One frequently hears laments from employers and others that today’s graduates can barely read and write. If this is true there is a likelihood that the West will lose its accumulated store of learning, that only the specialisations of an elite will remain, technology for savages, unanchored in a general culture and morality. A dispiriting prospect, but there is a worse one – that we shall not only descend into mass ignorance but lose our freedom as well.

There is a political dimension to the current state of education. Young people, as surveys in this country and overseas show, are leaning left. In Britain the sinister Jeremy Corbyn, an unreconstructed Cold War red-ragger, is worryingly popular with young new voters. In Australia a recent YouGov Galaxy poll found six out of ten millennials favour socialism. Is this traditional youthful radicalism or a direct result of what is taught in schools and universities? Particularly in humanities courses, students have been exposed to all the supposed evils of capitalism, colonialism, ‘patriarchy’ etc., while the horrors of life under the Left, the economic failures, the misery of mass impoverishment, the prisons and gulags and censorship have been downplayed or excluded. How can young people have any idea of what communism and socialism were really like? Unless the balance of the curricula in force in the West is corrected to reflect historical truth, kids now in kindergarten will in a decade or so be voting for the Left and the bleak way of life it promises.

You don’t need to be a conspiracy theorist to conclude that leftist bias in education is at least partly due to leftist elements in the educational establishment. Conservatives have begun to notice and lament this ideologisation of schooling but no one seems to have much idea what to do about it. A Ramsay Centre or one liberal arts college like Campion in Sydney won’t make any difference. It is what is taught in all schools and universities that must be revised. As Tony Abbott put it in this magazine (‘Australian Books’, 4 August), our national curriculum ‘stipulates that all subjects must be taught with an indigenous, an Asian, and an environmental perspective but almost nowhere does it mention Christianity and the consequent Western civilisation that shaped us.’ Why? Because the first three are obsessions of leftists and the last is their bête noire.

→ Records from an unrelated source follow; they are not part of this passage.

theorem execClear_next (s : State) : ∃ t, execClear s = .next t := by
  obtain ⟨t, ht, -⟩ := hostLoop_completes (act := clearElement) (op := .clear) (fun _ => by simp)
    (arrange s.order (clearTargets s.par.n)) (s := (s.setOrder (s.order.drop
      (arrange s.order (clearTargets s.par.n)).length)).setHostOp (.clear (arrange s.order (clearTargets s.par.n))))
    (by simp)
  simp only [execClear, clearLoop_eq_hostLoop]
  exact ⟨_, by rw [ht, andThen_next]⟩

theorem execCorrect_next (s : State) : ∃ t, execCorrect s = .next t := by
  obtain ⟨t, ht, hfree⟩ := hostLoop_completes (act := correctPixel) (op := fun left => .correct left .stop)
    (fun _ => by simp) (arrange s.order (List.range s.par.n)) (s := (s.setOrder (s.order.drop
      (arrange s.order (List.range s.par.n)).length)).setHostOp (.correct (arrange s.order (List.range s.par.n)) .stop))
    (by simp)
  obtain ⟨u, hu⟩ := micro_next (fun t => (t.setReady true).setHostOp .none) hfree
  simp only [execCorrect, correctionPass, correctLoop_eq_hostLoop]
  exact ⟨u, by rw [ht, andThen_next, hu]⟩

/-- Settles O53: none of these commands enters a serial window, so each of its micro-steps completes. -/
theorem bufferCommandsNeverStop : Obligations.BufferCommandsNeverStop := by
  rintro i s hfree (⟨idx, val, rfl⟩ | ⟨idx, rfl⟩ | ⟨val, rfl⟩ | rfl | rfl)
  · exact micro_next _ hfree
  · exact micro_next _ hfree
  · exact micro_next _ hfree
  · exact execClear_next s
  · exact execCorrect_next s

/-! ### TICK (R183, R185) -/

/-- Settles O43: TRANSMIT reads `TX` and the parameters, and clears `READY` whatever it was. -/
theorem tickIgnoresReady : Obligations.TickIgnoresReady := by
  intro s v hfree
  have htick := tick_eq_next.2 ⟨hfree, rfl⟩
  have hready : transmit (s.setReady v) = transmit s := by
    rw [transmit_spec, transmit_spec]
    rfl
  rw [htick, (tick_eq_next (s := s.setReady v)).2 ⟨hfree, rfl⟩, hready]

/-- Settles O44: a TICK leaves `TX` and everything else the frame is read from. -/
theorem repeatedTickResendsFrame : Obligations.RepeatedTickResendsFrame := by
  intro s hfree
  have hfirst : tick s = .next (transmit s).countFrame := tick_eq_next.2 ⟨hfree, rfl⟩
  have hkeeps := tick_keeps hfirst
  have hsecond := (tick_eq_next (s := (transmit s).countFrame)).2 ⟨hkeeps.hostop ▸ hfree, rfl⟩
  have hkeeps' := tick_keeps hsecond
  have hwords : slotWords (transmit s).countFrame (framePlan s.par) = slotWords s (framePlan s.par) :=
    List.map_congr_left fun sl _ => by rw [Slot.value_congr hkeeps.tx hkeeps.cfg]
  refine ⟨_, _, wordsEvents (slotWords s (framePlan s.par)), hfirst, hsecond, ?_, ?_, hkeeps'.tx.trans hkeeps.tx,
    hkeeps'.draw.trans hkeeps.draw, ?_, ?_, ?_⟩
  · simp [transmit_spec]
  · rw [← hwords, State.countFrame_wire, transmit_spec (transmit s).countFrame, hkeeps.par]
  · simp [transmit_spec]
  · simp [transmit_spec]
  · have hframe : ∀ u : State, (transmit u).frame = u.frame := fun u => by rw [transmit_spec]
    simp only [State.countFrame_frame, hframe]
    exact BitVec.add_assoc s.frame 1 1

end Sys2Proof.Machine
end

section
/-! SUPPORT. Nothing is gated on `EN` or `GCK` (R164): putting another `CFG` and another `GCK` under a command that does not
send or switch the configuration commutes with everything the command is made of. -/

namespace Sys2Proof.Machine

section
variable (g : Bool) (c : Word)

/-- The operation does the same with another `GCK` and another `CFG`, those two being carried along. -/
def Ungated (f : State → Result) : Prop :=
  ∀ s, f (s.withGate g c) = mapResult (State.withGate g c) (f s)

theorem andThen_mapResult {f : State → Result} (hf : Ungated g c f) (r : Result) :
    andThen (mapResult (State.withGate g c) r) f = mapResult (State.withGate g c) (andThen r f) := by
  cases r with
  | next s => exact hf s
  | fault e => rfl
  | refused e => rfl

theorem Ungated.seq {f f' : State → Result} (hf : Ungated g c f) (hf' : Ungated g c f') :
    Ungated g c fun s => andThen (f s) f' := fun s => by
  simp only [hf s, andThen_mapResult g c hf']

/-- The frame's words are constants and elements of `TX`. -/
theorem framePlan_value_withGate {p : Config.Params} {sl : Slot} (h : sl ∈ framePlan p) (s : State) :
    sl.value (s.withGate g c) = sl.value s := by
  simp only [framePlan, List.mem_append, List.mem_map, List.mem_singleton] at h
  rcases h with (⟨j, -, rfl⟩ | ⟨i, -, rfl⟩) | rfl <;> rfl

theorem tick_ungated : Ungated g c tick := by
  intro s
  have hwords : slotWords (s.withGate g c) (framePlan s.par) = slotWords s (framePlan s.par) :=
    List.map_congr_left fun sl hsl => by rw [framePlan_value_withGate g c hsl]
  have htransmit : transmit (s.withGate g c) = (transmit s).withGate g c := by
    rw [transmit_spec, transmit_spec]
    simp only [State.withGate] at hwords ⊢
    rw [hwords]
  by_cases hserial : s.hostop = .serial
  · rw [(tick_eq_fault (s := s.withGate g c)).2 ⟨hserial, rfl⟩, tick_eq_fault.2 ⟨hserial, rfl⟩]
    rfl
  · rw [(tick_eq_next (s := s.withGate g c)).2 ⟨hserial, rfl⟩, tick_eq_next.2 ⟨hserial, rfl⟩, htransmit]
    rfl

theorem serveTicks_ungated (ts : List Nat) : Ungated g c (serveTicks ts) := by
  induction ts with
  | nil => exact fun _ => rfl
  | cons k rest ih =>
    cases k with
    | zero => exact fun s => (Ungated.seq g c (tick_ungated g c) ih) (s.setTicks rest)
    | succ k => exact fun _ => rfl

theorem micro_ungated {f : State → State} (hf : ∀ s, f (s.withGate g c) = (f s).withGate g c) : Ungated g c (micro f) := by
  have hstep : Ungated g c fun t => .next (f t).countdown := fun t =>
    congrArg (fun u : State => (.next u.countdown : Result)) (hf t)
  exact fun s => (Ungated.seq g c (serveTicks_ungated g c s.ticks) hstep) s

theorem sendPin_withGate {e : Event × Cursor} (he : e.1.line ≠ .gck) (s : State) :
    sendPin e (s.withGate g c) = (sendPin e s).withGate g c := by
  obtain ⟨⟨line, v⟩, cur⟩ := e
  cases line with
  | gck => exact absurd rfl he
  | clk | dat | lat => rfl

theorem hostPins_ungated {h : HostOp} {es : List (Event × Cursor)} (hes : ∀ e ∈ es, e.1.line ≠ .gck) :
    Ungated g c (hostPins h es) := by
  induction es with
  | nil => exact fun _ => rfl
  | cons e es ih =>
    exact Ungated.seq g c (micro_ungated g c fun s =>
      congrArg (fun u : State => u.setHostOp _) (sendPin_withGate g c (hes e List.mem_cons_self) s))
      (ih fun e' he' => hes e' (List.mem_cons_of_mem _ he'))

theorem hostSlots_ungated {h : HostOp} {sls : List Slot}
    (hsls : ∀ sl ∈ sls, ∀ s, sl.value (s.withGate g c) = sl.value s) : Ungated g c (hostSlots h sls) := by
  induction sls with
  | nil => exact fun _ => rfl
  | cons sl rest ih =>
    have hrest := ih fun sl' hsl' => hsls sl' (List.mem_cons_of_mem _ hsl')
    intro s
    have hsteps : slotSteps sl rest (s.withGate g c) = slotSteps sl rest s := by
      rw [slotSteps, slotSteps, hsls sl List.mem_cons_self]
    rw [hostSlots, hsteps]
    exact (Ungated.seq g c (hostPins_ungated g c fun e he => wordSteps_line he) hrest) s

theorem hostLoop_ungated {α : Type} {act : α → State → State} {op : List α → HostOp}
    (hact : ∀ x s, act x (s.withGate g c) = (act x s).withGate g c) (todo : List α) : Ungated g c (hostLoop act op todo) := by
  induction todo with
  | nil => exact fun _ => rfl
  | cons x rest ih => exact Ungated.seq g c (micro_ungated g c fun s =>
      congrArg (fun u : State => u.setHostOp (op rest)) (hact x s)) ih

theorem correctionPass_ungated (after : AfterPass) (h : HostOp) : Ungated g c (correctionPass after h) := by
  intro s
  simp only [correctionPass, correctLoop_eq_hostLoop]
  have hloop := hostLoop_ungated g c (act := correctPixel) (op := fun left => .correct left after) (fun _ _ => rfl)
    (arrange s.order (List.range s.par.n))
  have hready := micro_ungated g c (f := fun t => (t.setReady true).setHostOp h) fun _ => rfl
  exact Ungated.seq g c hloop hready ((s.setOrder _).setHostOp _)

If ever we have a real conservative government the school curriculum must be its first reform, and here’s a simple way to do it. Reinstate mutatis mutandis the curricula of the 1960s, the last era before all the ideologically driven academic and classroom ‘experimentation’ in education began, the last era in which people who had been to school emerged grammatically, numerically and culturally literate. Excise the partisan from the syllabus, teach proper history, teach philosophy, teach students to think – that will inoculate them against university silliness. If we can’t or won’t do this the ballot box will ensure that under leftist hegemony we continue our slide into ignorance, identity politics and national disunity and that, far more importantly than not knowing who World War II generals were, future generations will never have heard of such hard-won liberties as parliamentary democracy and free speech.